Applying what I learned from Jermey Howard's [lesson 3 of the fastai course](https://course.fast.ai/videos/?lesson=3) to create a multi-label classification model.


I will be taking the dataset from [pyimagesearch's blog post](https://www.pyimagesearch.com/2018/05/07/multi-label-classification-with-keras/) where we will identify the colour and type of the outfit in the image.

Also, there is a [tutorial](https://www.pyimagesearch.com/2018/04/09/how-to-quickly-build-a-deep-learning-image-dataset/) on pyimagesearch which helps you build an image dataset by scraping bing

For this kernel, I will be applying fastai library to classify the colour and article of clothing in an image. Thanks to [pyimagesearch's blog post](https://www.pyimagesearch.com/2018/05/07/multi-label-classification-with-keras/) for creating the dataset by scraping the images from bing. If you want to create your own image dataset, I suggest checking out [this tutorial](https://www.pyimagesearch.com/2018/04/09/how-to-quickly-build-a-deep-learning-image-dataset/) from pyimagesearch.

To get the image dataset, simply click on **File** and then **Add or upload data** from within a kernel you are editing, then paste `https://www.kaggle.com/kaiska/wardrobe` in the search box and click `Add`.

![add dataset](https://i.imgur.com/Tppldjm.png)

Every notebook starts with the following three lines; they ensure that any edits to libraries you make are reloaded here automatically, and also that any charts or images displayed are shown in this notebook.

In [None]:
%reload_ext autoreload
%autoreload 2
%matplotlib inline

We import all the necessary packages. We are going to work with the [fastai V1 library](http://www.fast.ai/2018/10/02/fastai-ai/) which sits on top of [Pytorch 1.0](https://hackernoon.com/pytorch-1-0-468332ba5163). The fastai library provides many useful functions that enable us to quickly and easily build neural networks and train our models.

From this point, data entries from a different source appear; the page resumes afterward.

/-- R42, R197, R211: the engine writes what lies in one block of global memory. -/
def State.engWrite (s : State) (core : Nat) (e : CopyEntry) (l : List (Nat × List Byte)) : BlockRes :=
  let d := match l with | (d, _) :: _ => d | [] => 0
  match State.translatePieces (some core) e.ctx Access.engWrite (l.map fun (d, b) => (d, b.length)) s with
  | (.error (k, va), s) => .bad s (memCause k Access.engWrite) va true
  | (.ok ps, s) =>
    let x : LaneX := { acc := { lane := 0, a := d, n := 0 }, res := .ok ps }
    let fs := s.flawsMet (some core) false Access.engWrite [x]
    if (Access.engWrite.rule ps).any (· = 3) then .bad s (memCause 3 Access.engWrite) d true
    else if fs.any Flaw.fatal then .bad (s.checkMem fs) (memCause 8 Access.engWrite) d true
    else
      let s := s.checkMem fs
      match s.writeParts (s.checks core) false ((ps.zip l).map fun (p, _, b) => { pa := p.x.pa, data := b, comp := some p.x.comp }) with
      | some s => .ok s
      | none => .full (s.closePieces ps) d

/-- One block of a copy (kinds 1 to 3). -/
def State.copyBlock (s : State) (core : Nat) (e : CopyEntry) : BlockRes :=
  let l := e.next
  let d := (e.cursor e.done).2.1
  -- a gang that has left the core takes its scratchpad and its B-region with it (R181, R185)
  if l.any fun (a, d, n) => (e.srcScratch && !s.entryAlloc core e.who a n) || (e.toScratch && !s.entryAlloc core e.who d n) then
    .bad s 0x6B d true
  else if e.kind = 3 && s.bFree core e.who != some true then .bad s 0x89 d true
  else
  match State.engReads core e l s with
  | (.error (c, va), s) => .bad s c va false
  | (.ok parts, s) =>
    let data := parts.flatMap (·.2)
    let note (s : State) : State := s.onEntry core e.ctx e.seq fun e =>
      { e with done := e.done + data.length, crc := if e.dg then crcBytes e.crc data else e.crc }
    if e.kind = 3 then
      .ok (note (s.onCore core fun c => { c with
        breg := { c.breg with mem := writeBytes c.breg.mem d data }
        flaws := c.flaws.filter fun f => !(f.place = 5 && decide (d ≤ f.addr) && decide (f.addr + 8 ≤ d + data.length)) }))
    else if e.toScratch then .ok ((note (parts.foldl (fun s (d, b) => s.spWrite core d b) s)).objCheck core)
    else
      match s.engWrite core e parts with
      | .ok s => .ok (note s)
      | x => x

/-- R43: a copy entry is held for space. -/
def State.holdEntry (s : State) (core : Nat) (e : CopyEntry) (va : Nat) : State :=
  let h : Held := { wave := none, core := core, ctx := e.ctx, seq := e.seq, cause := memCause 6 Access.engWrite, addr := va
                    time := s.dev.tsNow, posted := false }
  State.setStat { s with bln := { s.bln with held := s.bln.held ++ [h] }, mem := s.mem.stat 2 1 } core e .held

/-- The wait for the answer to an entry. -/
def State.fabWaitOf (s : State) (core : Nat) (e : CopyEntry) : Option FabWait :=
  s.fab.waits.find? fun q => q.core = core && q.ctx = e.ctx && q.seq = e.seq

/-- R78: whether a link is up. -/
def Link.up (x : Link) : Bool := decide (2 ≤ x.state)

/-- An entry ends with a cause; of a put or message that is under way nothing more is sent, and a release that covers it goes on behind
the packets that have been (R66). -/
def State.endSend (s : State) (core : Nat) (e : CopyEntry) (code : Nat) : State :=
  let ls := match s.fabWaitOf core e with
    | some q => q.links.filter fun l => (Sparse.get Link.reset s.fab.links l).up
    | none => []
  let s : State := { s with fab := { s.fab with
    waits := s.fab.waits.filter fun q => !(q.core = core && q.ctx = e.ctx && q.seq = e.seq) } }
  (s.setStat core e (.ended code)).sentWhole core e.ctx e.seq ls

/-- R195: what an entry does with what it met at a block; `s0` is the state before, to which a full host queue returns. -/
def State.afterBlock (s0 : State) (core : Nat) (e : CopyEntry) : BlockRes → State
  | .ok s => s.bytesFree
  | .full s va => s.holdEntry core e va
  | .bad s c va w =>
    if toHostQueue c then
      if s.fqFull e.ctx then s0
      else
        let (s1, p) := s.engineFault core e c va w
        (s1.setStat core e (.stopped p)).bytesFree
    else (s.endSend core e c).bytesFree

/-! ### Puts and messages: the sending side -/

/-- R64: the link to a node, none where the device itself is meant; the outer none where there is no way. -/
def State.routeTo (s : State) (node : Nat) : Option (Option Nat) :=
  if node = s.fab.node then some none
  else
    let r := Sparse.get { v := false, link := 0 : Route } s.fab.routes node
    if r.v && decide (r.link < 12) && (Sparse.get Link.reset s.fab.links r.link).up then some (some r.link) else none

/-- R73, R78: the source records a refused put or message and raises interrupt 4. -/
def State.fabRefused (s : State) (core node win reason : Nat) : State :=
  let f := s.fab
  let f := if f.errVld then f
    else { f with errVld := true, errTime := s.dev.tsNow, errSrc := coreSrc core, errNode := node, errWin := win, errReason := reason }
  { s with fab := f }.irq 4

/-- R73: a put or message fails, at the source or by what comes back. -/
def State.failSend (s : State) (core : Nat) (e : CopyEntry) (win reason : Nat) : State :=
  (s.fabRefused core e.node win reason).endSend core e 0x73

/-- A packet goes to a link, or to the device itself. -/
def State.emit (s : State) (link : Option Nat) (p : FabPacket) : State :=
  match link with
  | some l => { s with fab := { s.fab with sent := s.fab.sent ++ [(l, p)] } }
  | none => { s with fab := { s.fab with loop := s.fab.loop ++ [p] } }

/-- R23: bytes of an origin window; none where their check fails. -/
def State.readOrigin (s : State) (a n : Nat) : Option (List Byte) × State :=
  let fs := s.flawsAt none false a n
  let s := s.checkMem fs
  if fs.any Flaw.fatal then (none, s) else (let (b, s) := s.readPhys a n; (some b, s))

/-- R63, R71: the next packet of a put on its way over a link, or to the device itself. DESIGN CHOICE (log 77): a put of length 0 is one
write packet without data. -/
def State.putPacket (s : State) (core : Nat) (e : CopyEntry) (id : Nat) (link : Option Nat) (data : List Byte) : State :=
  let n := data.length
  let p : WritePacket :=
    { src := s.fab.node, dst := e.node, id := id, win := e.tWin, key := bits (s.winWord e.oWin 0) 32 16, off := e.tOff
      total := e.word 3, pos := e.done, data := data }
  let s := (s.emit link (.write p)).onEntry core e.ctx e.seq fun e =>
    { e with done := e.done + n, crc := if e.dg then crcBytes e.crc data else e.crc }
  if e.word 3 ≤ e.done + n then
    let s : State := { s with fab := { s.fab with
      waits := s.fab.waits.map fun q => if q.id = id then { q with whole := true } else q
      stats := bump s.fab.stats 0 1 } }
    let s := s.setStat core e .sent
    if link.isNone then s else s.sentWhole core e.ctx e.seq ((s.fabWaitOf core e).elim [] FabWait.links)
  else s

We will also import [fastai.widgets](https://docs.fast.ai/widgets.image_cleaner.html#Image-Cleaner-Widget) which offer several widgets to support the workflow of a deep learning practitioner. The purpose of the widgets is to help you organize, clean, and prepare your data for your model. Widgets are separated by data type.

In [None]:
from fastai import *
from fastai.vision import *
from fastai.widgets import *

import os
import sys
import cv2
import shutil  
import numpy as np

Let's first copy our dataset to `/kaggle/working/` to be able to apply changes to the dataset without having to change the directory later. This is because the input directory on kaggle is read-only.

In [None]:
# copy dataset to working (to enable manipulating the directory)
path = '/kaggle/input/apparel-dataset/'   
dest = '/kaggle/working/dataset/'
shutil.copytree(path, dest, copy_function = shutil.copy)  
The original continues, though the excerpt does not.